_What to do_
The lines from the start of the data through the line with "else if wordOp w = 0x02#8" are to be returned verbatim; all later lines are to be omitted.
[Data section Boundary: Start]
-- ==== Sys2Proof/Decode.lean ====
section
/-! DEFINITION. Decoding and encoding of spec 30_encoding.md R77 to R81. Both decoders are total and reject by name; what
the block does with a rejected word (R80, R102) is in Machine/Ops.lean. -/

namespace Sys2Proof

/-- What a word means: an instruction, an illegal op (R80, R192), or a codec selector of reserved width (R81, R102). -/
inductive Decoded where
  | instr (i : Instr)
  | illegalOp (op : BitVec 8)
  | reservedWidth (dir : Bool) (width : BitVec 8)
deriving DecidableEq, Repr

/-- The fields of a command word (R77). -/
def wordOp (w : BitVec 48) : BitVec 8 := w.extractLsb' 40 8
def wordArg (w : BitVec 48) : BitVec 8 := w.extractLsb' 32 8
def wordData (w : BitVec 48) : Word := w.extractLsb' 0 32
def wordIndex (w : BitVec 48) : BitVec 16 := w.extractLsb' 0 16

/-- R78, R191: the decoder of a command word looks at `op` only. -/
def decodeHost (w : BitVec 48) : Decoded :=
  if wordOp w = 0x01#8 then .instr (.feed (wordArg w))
  else if wordOp w = 0x02#8 then .instr (.cfgwr (wordArg w) (wordData w))
  else if wordOp w = 0x03#8 then .instr (.cfgrd (wordArg w))
  else if wordOp w = 0x04#8 then .instr .clear
  else if wordOp w = 0x05#8 then .instr .encode
  else if wordOp w = 0x06#8 then .instr (.txwr (wordIndex w) (wordArg w))
  else if wordOp w = 0x07#8 then .instr (.txrd (wordIndex w))
  else .illegalOp (wordOp w)

/-- The fields of a codec selector (R81): `dir` is bit 8, `width` bits 7:0. -/
def selDir (u : BitVec 9) : Bool := u.getLsbD 8
def selWidth (u : BitVec 9) : BitVec 8 := u.extractLsb' 0 8

/-- R81: the six defined micro-operations are width 1, 2, 4 with either direction. -/
def decodeCodec (u : BitVec 9) : Decoded :=
  if selWidth u = 1#8 then .instr (if selDir u then .putf1 else .getf1)
  else if selWidth u = 2#8 then .instr (if selDir u then .putf2 else .getf2)
  else if selWidth u = 4#8 then .instr (if selDir u then .putf4 else .getf4)
  else .reservedWidth (selDir u) (selWidth u)

/-- The meaning of a word of either format. -/
def decode : InWord → Decoded
  | .host w => decodeHost w
  | .codec u => decodeCodec u

/-- A command word from its three fields (R77). -/
def hostWord (op : BitVec 8) (arg : BitVec 8) (data : Word) : BitVec 48 := op ++ (arg ++ data)

/-- A codec selector from its two fields (R81). -/
def selector (dir : Bool) (width : BitVec 8) : BitVec 9 := BitVec.ofBool dir ++ width

/-- The word of an instruction, ignored bits written as 0 (R78, R79, R81, R86). -/
def encode : Instr → InWord
  | .feed b => .host (hostWord 0x01#8 b 0#32)
  | .cfgwr r v => .host (hostWord 0x02#8 r v)
  | .cfgrd r => .host (hostWord 0x03#8 r 0#32)
  | .clear => .host (hostWord 0x04#8 0#8 0#32)
  | .encode => .host (hostWord 0x05#8 0#8 0#32)
  | .txwr i b => .host (hostWord 0x06#8 b (0#16 ++ i))
  | .txrd i => .host (hostWord 0x07#8 0#8 (0#16 ++ i))
  | .putf1 => .codec (selector true 1#8)
  | .putf2 => .codec (selector true 2#8)
  | .putf4 => .codec (selector true 4#8)
  | .getf1 => .codec (selector false 1#8)
  | .getf2 => .codec (selector false 2#8)
  | .getf4 => .codec (selector false 4#8)

/-- The bits of a command word its instruction reads (R78); the others are ignored (R79). -/
def usedBits : Instr → BitVec 48
  | .feed _ => 0xFFFF00000000#48
  | .cfgwr _ _ => 0xFFFFFFFFFFFF#48
  | .cfgrd _ => 0xFFFF00000000#48
  | .clear => 0xFF0000000000#48
  | .encode => 0xFF0000000000#48
  | .txwr _ _ => 0xFFFF0000FFFF#48
  | .txrd _ => 0xFF000000FFFF#48
  | .putf1 => 0#48
  | .putf2 => 0#48
  | .putf4 => 0#48
  | .getf1 => 0#48
  | .getf2 => 0#48
  | .getf4 => 0#48

/-- The word the opcode table's numbering stands for: up to 16 bits a 9-bit selector (bits above it must be 0), otherwise
one 48-bit command word (log 20). -/
def tableWord (nbits w : Nat) : Option InWord :=
  if nbits ≤ 16 then (if w < 2 ^ 9 then some (.codec (BitVec.ofNat 9 w)) else none)
  else if w < 2 ^ 48 then some (.host (BitVec.ofNat 48 w)) else none

/-- The instruction the decoder reads from a table word. -/
def decodeTableWord (nbits w : Nat) : Option Instr :=
  match tableWord nbits w with
  | none => none
  | some x =>
    match decode x with
    | .instr i => some i
    | .illegalOp _ => none
    | .reservedWidth _ _ => none

end Sys2Proof
end

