-- ==== Sys2Proof/Machine/Step.lean ====
section
/-! DEFINITION. One step: the next input is presented to the block and acted on completely (spec 10_state.md R20,
45_host_commands.md R190, R191). -/

namespace Sys2Proof.Machine

/-- Run a presented word: an instruction by `exec`; an illegal op raises CMD_ERR (30_encoding.md R80, 45_host_commands.md
R192); a codec selector of reserved width does nothing (40_field_codec.md R102). -/
def runWord (w : InWord) (s : State) : Host.Outcome State Fault Refusal :=
  match decode w with
  | .instr i => exec i s
  | .illegalOp _ => .next s.refuseCommand
  | .reservedWidth _ _ => .next s

/-- One step. With nothing presented the block waits, and no state changes (10_state.md R20; log 7). -/
def step (s : State) : Host.Outcome State Fault Refusal :=
  match s.inputs with
  | [] => .next s
  | .command w :: rest => runWord (.host w) { s with inputs := rest }
  | .micro u ops :: rest => runWord (.codec u) { s with inputs := rest, codec := ops }
  | .hardReset :: rest => .next (State.hardwareReset { s with inputs := rest })

/-- `s` with the instruction of a table word presented next (log 7): a selector comes with the operands the codec port
already holds. A number that is no table word is no instruction and changes nothing. -/
def State.withFetchWord (s : State) (nbits w : Nat) : State :=
  match tableWord nbits w with
  | none => s
  | some (.host x) => { s with inputs := .command x :: s.inputs }
  | some (.codec u) => { s with inputs := .micro u s.codec :: s.inputs }

end Sys2Proof.Machine
end

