/-! ### memWrite -/

@[simp] theorem memWrite_params (s : State) (k : StoreId) (a : Nat) (bs : List Byte) : (s.memWrite k a bs).params = s.params := by cases k <;> rfl
@[simp] theorem memWrite_inputs (s : State) (k : StoreId) (a : Nat) (bs : List Byte) : (s.memWrite k a bs).inputs = s.inputs := by cases k <;> rfl
@[simp] theorem memWrite_resp (s : State) (k : StoreId) (a : Nat) (bs : List Byte) : (s.memWrite k a bs).resp = s.resp := by cases k <;> rfl
@[simp] theorem memWrite_codec (s : State) (k : StoreId) (a : Nat) (bs : List Byte) : (s.memWrite k a bs).codec = s.codec := by cases k <;> rfl
@[simp] theorem memWrite_tsIn (s : State) (k : StoreId) (a : Nat) (bs : List Byte) : (s.memWrite k a bs).tsIn = s.tsIn := by cases k <;> rfl
@[simp] theorem memWrite_draws (s : State) (k : StoreId) (a : Nat) (bs : List Byte) : (s.memWrite k a bs).draws = s.draws := by cases k <;> rfl
@[simp] theorem memWrite_resets (s : State) (k : StoreId) (a : Nat) (bs : List Byte) : (s.memWrite k a bs).resets = s.resets := by cases k <;> rfl
@[simp] theorem memWrite_n (s : State) (k : StoreId) (a : Nat) (bs : List Byte) : (s.memWrite k a bs).n = s.n := by cases k <;> rfl
@[simp] theorem memWrite_bodyLen (s : State) (k : StoreId) (a : Nat) (bs : List Byte) : (s.memWrite k a bs).bodyLen = s.bodyLen := by cases k <;> rfl
@[simp] theorem memWrite_rstRun (s : State) (k : StoreId) (a : Nat) (bs : List Byte) : (s.memWrite k a bs).rstRun = s.rstRun := by cases k <;> rfl
@[simp] theorem memWrite_en (s : State) (k : StoreId) (a : Nat) (bs : List Byte) : (s.memWrite k a bs).en = s.en := by cases k <;> rfl
@[simp] theorem memWrite_status (s : State) (k : StoreId) (a : Nat) (bs : List Byte) : (s.memWrite k a bs).status = s.status := by cases k <;> rfl
@[simp] theorem memWrite_width0 (s : State) (k : StoreId) (a : Nat) (bs : List Byte) : (s.memWrite k a bs).width0 = s.width0 := by cases k <;> rfl
@[simp] theorem memWrite_width1 (s : State) (k : StoreId) (a : Nat) (bs : List Byte) : (s.memWrite k a bs).width1 = s.width1 := by cases k <;> rfl
@[simp] theorem memWrite_feat (s : State) (k : StoreId) (a : Nat) (bs : List Byte) : (s.memWrite k a bs).feat = s.feat := by cases k <;> rfl
@[simp] theorem memWrite_rstseq (s : State) (k : StoreId) (a : Nat) (bs : List Byte) : (s.memWrite k a bs).rstseq = s.rstseq := by cases k <;> rfl
@[simp] theorem memWrite_lenExact (s : State) (k : StoreId) (a : Nat) (bs : List Byte) : (s.memWrite k a bs).lenExact = s.lenExact := by cases k <;> rfl
@[simp] theorem memWrite_lenMax (s : State) (k : StoreId) (a : Nat) (bs : List Byte) : (s.memWrite k a bs).lenMax = s.lenMax := by cases k <;> rfl
@[simp] theorem memWrite_user (s : State) (k : StoreId) (a : Nat) (bs : List Byte) : (s.memWrite k a bs).user = s.user := by cases k <;> rfl
@[simp] theorem memWrite_fs (s : State) (k : StoreId) (a : Nat) (bs : List Byte) : (s.memWrite k a bs).fs = s.fs := by cases k <;> rfl
@[simp] theorem memWrite_ct (s : State) (k : StoreId) (a : Nat) (bs : List Byte) : (s.memWrite k a bs).ct = s.ct := by cases k <;> rfl
@[simp] theorem memWrite_txCmd (s : State) (k : StoreId) (a : Nat) (bs : List Byte) : (s.memWrite k a bs).txCmd = s.txCmd := by cases k <;> rfl
@[simp] theorem memWrite_txCtl (s : State) (k : StoreId) (a : Nat) (bs : List Byte) : (s.memWrite k a bs).txCtl = s.txCtl := by cases k <;> rfl
@[simp] theorem memWrite_txBodyLen (s : State) (k : StoreId) (a : Nat) (bs : List Byte) : (s.memWrite k a bs).txBodyLen = s.txBodyLen := by cases k <;> rfl
@[simp] theorem memWrite_txArgs (s : State) (k : StoreId) (a : Nat) (bs : List Byte) : (s.memWrite k a bs).txArgs = s.txArgs := by cases k <;> rfl
@[simp] theorem memWrite_txLen (s : State) (k : StoreId) (a : Nat) (bs : List Byte) : (s.memWrite k a bs).txLen = s.txLen := by cases k <;> rfl

/-! ### putf -/

@[simp] theorem putf_params (s : State) (k : StoreId) (a : Nat) (v : Word) (w : Nat) : (s.putf k a v w).params = s.params := by cases k <;> rfl
@[simp] theorem putf_inputs (s : State) (k : StoreId) (a : Nat) (v : Word) (w : Nat) : (s.putf k a v w).inputs = s.inputs := by cases k <;> rfl
@[simp] theorem putf_resp (s : State) (k : StoreId) (a : Nat) (v : Word) (w : Nat) : (s.putf k a v w).resp = s.resp := by cases k <;> rfl
@[simp] theorem putf_codec (s : State) (k : StoreId) (a : Nat) (v : Word) (w : Nat) : (s.putf k a v w).codec = s.codec := by cases k <;> rfl
@[simp] theorem putf_tsIn (s : State) (k : StoreId) (a : Nat) (v : Word) (w : Nat) : (s.putf k a v w).tsIn = s.tsIn := by cases k <;> rfl
@[simp] theorem putf_draws (s : State) (k : StoreId) (a : Nat) (v : Word) (w : Nat) : (s.putf k a v w).draws = s.draws := by cases k <;> rfl
@[simp] theorem putf_resets (s : State) (k : StoreId) (a : Nat) (v : Word) (w : Nat) : (s.putf k a v w).resets = s.resets := by cases k <;> rfl
@[simp] theorem putf_n (s : State) (k : StoreId) (a : Nat) (v : Word) (w : Nat) : (s.putf k a v w).n = s.n := by cases k <;> rfl
@[simp] theorem putf_bodyLen (s : State) (k : StoreId) (a : Nat) (v : Word) (w : Nat) : (s.putf k a v w).bodyLen = s.bodyLen := by cases k <;> rfl
@[simp] theorem putf_rstRun (s : State) (k : StoreId) (a : Nat) (v : Word) (w : Nat) : (s.putf k a v w).rstRun = s.rstRun := by cases k <;> rfl
@[simp] theorem putf_en (s : State) (k : StoreId) (a : Nat) (v : Word) (w : Nat) : (s.putf k a v w).en = s.en := by cases k <;> rfl
@[simp] theorem putf_status (s : State) (k : StoreId) (a : Nat) (v : Word) (w : Nat) : (s.putf k a v w).status = s.status := by cases k <;> rfl
@[simp] theorem putf_width0 (s : State) (k : StoreId) (a : Nat) (v : Word) (w : Nat) : (s.putf k a v w).width0 = s.width0 := by cases k <;> rfl
@[simp] theorem putf_width1 (s : State) (k : StoreId) (a : Nat) (v : Word) (w : Nat) : (s.putf k a v w).width1 = s.width1 := by cases k <;> rfl
@[simp] theorem putf_feat (s : State) (k : StoreId) (a : Nat) (v : Word) (w : Nat) : (s.putf k a v w).feat = s.feat := by cases k <;> rfl
@[simp] theorem putf_rstseq (s : State) (k : StoreId) (a : Nat) (v : Word) (w : Nat) : (s.putf k a v w).rstseq = s.rstseq := by cases k <;> rfl
@[simp] theorem putf_lenExact (s : State) (k : StoreId) (a : Nat) (v : Word) (w : Nat) : (s.putf k a v w).lenExact = s.lenExact := by cases k <;> rfl
@[simp] theorem putf_lenMax (s : State) (k : StoreId) (a : Nat) (v : Word) (w : Nat) : (s.putf k a v w).lenMax = s.lenMax := by cases k <;> rfl
@[simp] theorem putf_user (s : State) (k : StoreId) (a : Nat) (v : Word) (w : Nat) : (s.putf k a v w).user = s.user := by cases k <;> rfl
@[simp] theorem putf_fs (s : State) (k : StoreId) (a : Nat) (v : Word) (w : Nat) : (s.putf k a v w).fs = s.fs := by cases k <;> rfl
@[simp] theorem putf_ct (s : State) (k : StoreId) (a : Nat) (v : Word) (w : Nat) : (s.putf k a v w).ct = s.ct := by cases k <;> rfl
@[simp] theorem putf_txCmd (s : State) (k : StoreId) (a : Nat) (v : Word) (w : Nat) : (s.putf k a v w).txCmd = s.txCmd := by cases k <;> rfl
@[simp] theorem putf_txCtl (s : State) (k : StoreId) (a : Nat) (v : Word) (w : Nat) : (s.putf k a v w).txCtl = s.txCtl := by cases k <;> rfl
@[simp] theorem putf_txBodyLen (s : State) (k : StoreId) (a : Nat) (v : Word) (w : Nat) : (s.putf k a v w).txBodyLen = s.txBodyLen := by cases k <;> rfl
@[simp] theorem putf_txArgs (s : State) (k : StoreId) (a : Nat) (v : Word) (w : Nat) : (s.putf k a v w).txArgs = s.txArgs := by cases k <;> rfl
@[simp] theorem putf_txLen (s : State) (k : StoreId) (a : Nat) (v : Word) (w : Nat) : (s.putf k a v w).txLen = s.txLen := by cases k <;> rfl
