-- ==== Sys2Proof/Laws/FeedStages.lean ====
section
/-! SUPPORT. FEED with a legal configuration (spec 43_reassembly.md R156 to R166), as one equation over the accumulated bytes:
the stages read nothing but those bytes. -/

namespace Sys2Proof.Machine

theorem cfgLegal_iff (s : State) :
    s.cfgLegal = true ↔ s.wFs ≤ s.params.fsMax.val ∧ codecWidth s.wCmd = true ∧ codecWidth s.wLen = true ∧
      (s.wCtl = 0 ∨ codecWidth s.wCtl = true) ∧ ¬ (s.exactEn = true ∧ s.maxEn = true) ∧
      (s.rstEn = true → 1 ≤ s.rstCount.toNat) := by
  simp only [State.cfgLegal, Bool.and_eq_true, decide_eq_true_eq, Bool.or_eq_true, beq_iff_eq, Bool.not_eq_true',
    Bool.and_eq_false_iff]
  cases s.exactEn <;> cases s.maxEn <;> cases s.rstEn <;> simp

/-- The state FEED's stages start from: the byte appended, the run counted, the response cleared. -/
def State.fed (s : State) (b : Byte) : State :=
  { s with rstRun := s.runAfter b, resp := ⟨0, none⟩, buf := storePut s.buf s.n.toNat b, n := s.n + 1 }

/-- Stage 4 in terms of the accumulated bytes `f`. -/
def State.complete (s : State) (f : List Byte) : State :=
  if s.n.toNat = s.total s.bodyLen.toNat ∧ s.wedge = false then
    (if s.intEn = true ∧ s.frameCorrupt f = true then { s.emit .intDrop with n := 0 }
    else { s.emit (s.frameEvent f) with n := 0 })
  else s

/-- The stages of FEED in terms of the accumulated bytes `f`: `k` is the count after the append. -/
def State.stages (s : State) (f : List Byte) : State :=
  if f.length = s.wFs then
    (if f = s.marker then s
    else { s with buf := storeWrite s.buf 0 f.tail, n := s.n - 1, resp := ⟨s.resp.rdata, some (.resync (f.headD 0))⟩ })
  else if f.length < s.hdr then s
  else if f.length = s.hdr then
    (if s.lenFails (decBytes s.params.byteOrder (slice f s.offLen s.wLen)) then
      { s with bodyLen := decBytes s.params.byteOrder (slice f s.offLen s.wLen), n := 0,
               resp := ⟨s.resp.rdata, some (.lenDrop (decBytes s.params.byteOrder (slice f s.offLen s.wLen)))⟩ }
    else { s with bodyLen := decBytes s.params.byteOrder (slice f s.offLen s.wLen) }.complete f)
  else s.complete f

theorem accumulated_length (s : State) (b : Byte) : (s.accumulated b).length = s.n.toNat + 1 := by
  simp [State.accumulated, State.bufBytes, memRead_length]

/-- FEED with a legal configuration: the stages act on the accumulated bytes. -/
theorem execFeed_stages (s : State) (b : Byte) (he : s.en = true) (hf : ¬ s.fires b)
    (hn : s.n.toNat < s.params.cap.toNat) (hl : s.cfgLegal = true) :
    execFeed b s = .next ((s.fed b).stages (s.accumulated b)) := by
  obtain ⟨_, hcmd, hlen, hctl, _, _⟩ := (cfgLegal_iff s).mp hl
  have hcw := codecWidth_le _ hcmd
  have hlw := codecWidth_le _ hlen
  rcases execFeed_cases s b with ⟨h, _⟩ | ⟨_, h, _⟩ | ⟨_, _, h, _⟩ | ⟨_, _, h, _⟩ | ⟨_, _, _, h⟩
  · rw [he] at h; cases h
  · exact absurd h hf
  · rw [h] at hn; exact absurd hn (Nat.lt_irrefl _)
  · omega
  rw [h]; clear h
  have hfed : (s.passed b).append b = s.fed b := rfl
  have hcount : (s.fed b).n.toNat = s.n.toNat + 1 := append_n_toNat (s.passed b) b hn
  have hread : (s.fed b).bufBytes 0 (s.n.toNat + 1) = s.accumulated b := append_read s b
  have hlenf := accumulated_length s b
  have hhdr : s.hdr = s.wFs + s.wCmd + s.wTs + s.wLen := rfl
  have hF : (s.fed b).wFs = s.wFs := rfl
  have hH : (s.fed b).hdr = s.hdr := rfl
  have hW : (s.fed b).marker = s.marker := rfl
  rw [hfed]
  have h4 : ∀ t : State, t.width0 = s.width0 → t.width1 = s.width1 → t.resets = s.resets → t.buf = (s.fed b).buf →
      t.n = (s.fed b).n → t.stage4 = t.complete (s.accumulated b) := by
    intro t h0 h1 hr hb hn'
    have hc' : t.wCmd = s.wCmd := by simp only [State.wCmd, h0]
    have hk' : t.wCtl = s.wCtl := by simp only [State.wCtl, h1]
    rw [stage4_of_width t (by rw [hc']; exact hcmd) (by rw [hk']; exact hctl)]
    unfold State.complete
    by_cases hT : t.n.toNat = t.total t.bodyLen.toNat
    · have : t.bufBytes 0 (t.total t.bodyLen.toNat) = s.accumulated b := by
        rw [← hT, hn', hcount, ← hread]
        simp only [State.bufBytes, State.memRead, State.held, store_buf, hb, hr]
        rfl
      simp only [this]
    · simp [hT]
  have h4' : ∀ t : State, t.n.toNat < t.hdr → t.stage4 = t := by
    intro t ht
    unfold State.stage4
    rw [if_neg]
    simp only [State.total]; omega
  rw [stage2_eq, hcount, hF]
  unfold State.stages
  rw [hlenf]
  by_cases h2 : s.n.toNat + 1 = s.wFs
  · rw [hF, if_pos h2]
    have hb2 : (s.fed b).bufBytes 0 s.wFs = s.accumulated b := by rw [← h2]; exact hread
    rw [hb2]
    by_cases hm : s.accumulated b = s.marker
    · rw [if_neg (by rw [hW]; exact fun h => h.2 hm), if_pos (by rw [hW]; exact hm)]
      have h3 : (s.fed b).stage3 = s.fed b := by
        unfold State.stage3; rw [if_neg]; rw [hcount, hH, hhdr]; omega
      rw [h3, h4' _ (by rw [hcount, hH, hhdr]; omega)]
    · rw [if_pos (by rw [hW]; exact ⟨h2, hm⟩), if_neg (by rw [hW]; exact hm)]
      have hx : ((s.fed b).resync (s.accumulated b)).n.toNat = s.n.toNat := by
        show ((s.fed b).n - 1).toNat = _
        have : (s.fed b).n - 1 = s.n := by
          show s.n + 1 - 1 = s.n
          exact BitVec.add_sub_cancel ..
        rw [this]
      have hxh : ((s.fed b).resync (s.accumulated b)).hdr = s.hdr := rfl
      have h3 : ((s.fed b).resync (s.accumulated b)).stage3 = (s.fed b).resync (s.accumulated b) := by
        unfold State.stage3; rw [if_neg]; rw [hx, hxh, hhdr]; omega
      rw [h3, h4' _ (by rw [hx, hxh, hhdr]; omega)]
      rfl
  · rw [hF, if_neg h2, if_neg (fun h => h2 h.1), hH]
    rw [stage3_of_width (s.fed b) hlen, hcount, hH]
    by_cases hlt : s.n.toNat + 1 < s.hdr
    · rw [if_neg (by omega), if_pos hlt, h4' _ (by rw [hcount, hH]; exact hlt)]
    · rw [if_neg hlt]
      by_cases h3 : s.n.toNat + 1 = s.hdr
      · rw [if_pos h3, if_pos h3]
        have hdl : (s.fed b).decodedLen =
            decBytes (s.fed b).params.byteOrder (slice (s.accumulated b) (s.fed b).offLen (s.fed b).wLen) := by
          unfold State.decodedLen
          rw [← hread, State.bufBytes, State.memRead, storeRead_slice _ _ _ _ (s.n.toNat + 1)]; rfl
          rw [h3, hhdr]
          exact Nat.le_refl _
        rw [hdl]
        split
        · rw [h4' _ (by show 0 < s.hdr; omega)]; rfl
        · rw [h4] <;> rfl
      · rw [if_neg h3, if_neg h3, h4] <;> rfl

end Sys2Proof.Machine
end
[Data section Boundary: End]
_Answer to the problem_
-- ==== Sys2Proof/Decode.lean ====
section
/-! DEFINITION. Decoding and encoding of spec 30_encoding.md R77 to R81. Both decoders are total and reject by name; what
the block does with a rejected word (R80, R102) is in Machine/Ops.lean. -/

namespace Sys2Proof

/-- What a word means: an instruction, an illegal op (R80, R192), or a codec selector of reserved width (R81, R102). -/
inductive Decoded where
  | instr (i : Instr)
  | illegalOp (op : BitVec 8)
  | reservedWidth (dir : Bool) (width : BitVec 8)
deriving DecidableEq, Repr

/-- The fields of a command word (R77). -/
def wordOp (w : BitVec 48) : BitVec 8 := w.extractLsb' 40 8
def wordArg (w : BitVec 48) : BitVec 8 := w.extractLsb' 32 8
def wordData (w : BitVec 48) : Word := w.extractLsb' 0 32
def wordIndex (w : BitVec 48) : BitVec 16 := w.extractLsb' 0 16

/-- R78, R191: the decoder of a command word looks at `op` only. -/
def decodeHost (w : BitVec 48) : Decoded :=
  if wordOp w = 0x01#8 then .instr (.feed (wordArg w))
  else if wordOp w = 0x02#8 then .instr (.cfgwr (wordArg w) (wordData w))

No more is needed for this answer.